ASSIGNMENT:
Your answer must be a single number: the count of lines in the records below that include the string "portDown".

THE DATA:
[Start of Attachment]

/-- Frames: a granted SIGNAL adds its value to the device semaphore, one without a grant is a violation and adds nothing, and both are acknowledged; a SIGNAL_ACK settles its signal; a
SEM_READ is answered with the value; a SEM_DATA answers nothing; an advertisement names its sender's domain; the root gives a joining member a number; a delay request is answered, and a delay answer
measures the channel.
(The model's own readings and choices in it: log 23, 33.) -/
def Obligations.FabricFrames : Prop :=
  ∀ (s : State) (port : Nat) (fr : Frame), (s.port port).isUp = true → s.mayCarry (s.port port) fr = true →
    let sem := 2048 * fr.half + fr.sem
    let back := (s.routeTo fr.src).getD port
    let queued (t : State) (q : Nat) (f : Frame) : Prop := (t.port q).queue = (s.port q).queue ++ [(8, f)]
    (fr.typ = 1 → fr.dst = s.alm.device →
      let ack (st : Nat) : Frame := { typ := 2, src := s.alm.device, dst := fr.src, half := fr.half, sem := fr.sem, seq := fr.seq, status := st }
      (s.granted fr false = true → (∀ e, e ∈ s.qps → e.2.hold = none) → s.Does (.signalFrame port fr) (fun t =>
        t.alm.sems.val sem 0 = s.alm.sems.val sem 0 + fr.value ∧ queued t back (ack 0))) ∧
      (s.granted fr false = false → s.Does (.signalFrame port fr) (fun t =>
        t.alm.sems = s.alm.sems ∧ queued t back (ack 1) ∧ t.sec.violations = sat 16 (s.sec.violations + 1) ∧ t.sec.vMaster = 0x2A2 ∧ t.sec.vTarget = 6))) ∧
    (∀ g, fr.typ = 2 → s.alm.heldSigs = [] → fr.dst = s.alm.device → s.alm.sigs.look fr.seq = some g → g.gen = (s.fn g.fn).gen → fr.status = 0 →
      s.Does (.signalAck port fr) (fun t => t.alm.sigs.look fr.seq = none ∧
        (t.fn g.fn).targets.look g.target = ((s.fn g.fn).targets.look g.target).map (fun x => { x with acked := x.acked + 1 }))) ∧
    (fr.typ = 3 → fr.dst = s.alm.device → s.Does (.semRead port fr) (fun t => t.alm = s.alm ∧ queued t back
      { typ := 4, src := s.alm.device, dst := fr.src, half := fr.half, sem := fr.sem, seq := fr.seq, status := b2n (!s.granted fr true),
        value := if s.granted fr true then s.alm.sems.val sem 0 else 0 })) ∧
    (fr.typ = 4 → fr.dst = s.alm.device →
      exec (.semData port fr) s = .next (s.setPort port { s.port port with owed := (s.port port).owed + 1 })) ∧
    (fr.typ = 5 → bits fr.value.toNat 7 0 = 4 → s.Does (.almCtrl port fr) (fun t =>
      (t.port port).peerDomain = some (bits fr.value.toNat 39 8) ∧ (t.port port).peer = bits fr.aux.toNat 11 0 ∧ (t.port port).hops = bits fr.aux.toNat 15 12)) ∧
    (∀ i, fr.typ = 5 → bits fr.value.toNat 7 0 = 1 → s.alm.belongs = true → s.alm.root = true → bits fr.value.toNat 39 8 = s.alm.domain → bit fr.aux.toNat 16 = false →
      firstFree 4096 (fun i => !s.alm.members.contains i) = some i →
      s.Does (.almCtrl port fr) (fun t => t.alm = { s.alm with members := i :: s.alm.members } ∧
        queued t port (almFrame 2 s.alm.domain i (fr.hops + 1) false s.alm.device i))) ∧
    (fr.typ = 6 → s.Does (.delayReq port fr) (fun t => queued t port { typ := 7, src := s.alm.device, dst := fr.src, seq := fr.seq, aux := fr.aux })) ∧
    (∀ u, fr.typ = 7 → (s.port port).chanDelay = some u → s.Does (.delayRsp port fr) (fun t =>
      (t.port port).chanDelay = none ∧ (t.port port).delay = (s.clk.cycle - u - fr.aux.toNat) * 10 / 3 % 2 ^ 20))

/-- The Almanac and the Months: an Equinox in step keeps the last skew; a skew above 20 ns takes the device Out, and one of at most 10 ns brings it back; the first Equinox of a locked member that joins aligns its Month and ends the join; a lost
upstream port is replaced by the best of the others; four periods without an Equinox leave the device Adrift; a join's clock locks; a Month's end counts the Month and its audit.
(The model's own readings and choices in it: log 52, 91.) -/
def Obligations.AlmanacAndMonths : Prop :=
  ∀ s : State,
    (∀ (e : Int) dm, s.alm.root = false → s.alm.upstream < 12 → (s.port s.alm.upstream).isUp = true →
      let heard : Alm := { s.alm with skewLast := e, skewMax := max s.alm.skewMax (sat 16 e.natAbs), lastEq := s.clk.months, slew := e }
      (s.alm.state = almInStep → e.natAbs ≤ 200 → exec (.equinox e dm) s = .next { s with alm := heard }) ∧
      (s.alm.state = almInStep → 200 < e.natAbs → s.Does (.equinox e dm) (fun t => t.alm.state = almOut ∧ t.alm.skewLast = e ∧ t.alm.lastEq = s.clk.months ∧
        ∀ j b q se, s.jobs.look j = some b → b.state ≠ 4 → s.parts.look b.part = some q → q.season = some se → se.ownsSlots = true → t.Killed j stJobLost 2)) ∧
      (s.alm.state = almOut → e.natAbs ≤ 100 → s.alm.joinOp = none → s.Does (.equinox e dm) (fun t => t.alm = { heard with state := almInStep })) ∧
      (∀ op u, s.alm.state = almJoining → s.alm.numbered = true → s.alm.locked = true → s.alm.joinOp = some (op, u) → s.opOpen op = true →
        s.Does (.equinox e dm) (fun t => t.OpDone op 0 0 ∧ t.clk.months = s.clk.months ∧
          t.alm = { s.alm with state := almInStep, joinOp := none, skewLast := 0, lastEq := s.clk.months, aligned := true, month := dm, slew := 0 }))) ∧
    (∀ p, s.alm.root = false → s.alm.state = almInStep → s.alm.lastEq + 512 ≤ s.clk.months → s.bestUpstream (some s.alm.upstream) = some p →
      s.Does .equinoxMissed (fun t => t.alm = { s.alm with upstream := p, hops := (s.port p).hops + 1 })) ∧
    (s.alm.root = false → s.alm.state = almInStep ∨ s.alm.state = almOut → s.alm.lastEq + 1024 ≤ s.clk.months →
      s.Does .adrift (fun t => t.alm.state = almAdrift ∧ t.alm.locked = false ∧ t.alm.aligned = false ∧
        ∀ j b q se, s.jobs.look j = some b → b.state ≠ 4 → s.parts.look b.part = some q → q.season = some se → se.ownsSlots = true → t.Killed j stJobLost 2)) ∧
    (s.alm.root = false → s.alm.state = almJoining → s.alm.numbered = true → s.alm.upstream < 12 →
      exec .frequencyLock s = .next { s with alm := { s.alm with locked := true } }) ∧
    (s.clk.monthsOn = true → 61440 ≤ s.clk.phase → s.ladder.flush = none →
      s.Does .monthBoundary (fun t => t.clk = { s.clk with months := s.clk.months + 1, phase := s.clk.phase - 61440 } ∧
        t.pwr.auditMonths = (s.pwr.auditMonths + 1) % 2 ^ 32))

/-- The ports' own events: a call in an answer window begins training; training that takes 500 ms ends; a completed one leaves the port Up with full credits; a lost one Down. -/
def Obligations.PortsComeUpAndGoDown : Prop :=
  ∀ (s : State) (port : Nat),
    let x := s.port port
    (s.ident.variant.hasPort port = true → x.disabled = false → x.state = portListen ∨ x.state = portDown → s.start.listening = true → s.windowOpen port = true →
      exec (.partnerCall port) s = .next (s.setPort port { x with state := portTraining, trainAt := s.clk.tick, call := false }) ∧
      (x.call = true → exec (.answerWindow port) s = .next (s.setPort port { x with state := portTraining, trainAt := s.clk.tick, call := false }))) ∧
    (s.windowOpen port = false → exec (.partnerCall port) s = .next (s.setPort port { x with call := true })) ∧
    (x.state = portTraining → x.trainAt + 500000 ≤ s.clk.tick → exec (.trainingTimeout port) s = .next (s.setPort port { x with state := portListen })) ∧
    (∀ delay foreign, x.state = portTraining → s.ident.variant.hasPort port = true → s.Does (.portUp port delay foreign) (fun t =>
      (t.port port).state = portUp ∧ (t.port port).foreign = foreign ∧ (t.port port).delay = delay % 2 ^ 20 ∧ (t.port port).credits = 512 ∧
      (t.port port).sentUncred = 0 ∧ (t.port port).ueSinceUp = 0 ∧ ∀ k, k ≠ port → t.port k = s.port k)) ∧
    (x.isUp = true ∨ x.state = portTraining → s.Does (.portDown port) (fun t =>
      (t.port port).state = portDown ∧ (t.port port).foreign = false ∧ (t.port port).peerDomain = none ∧ ∀ k, k ≠ port → t.port k = s.port k))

[End of Attachment]

EXERCISE OUTPUT:
3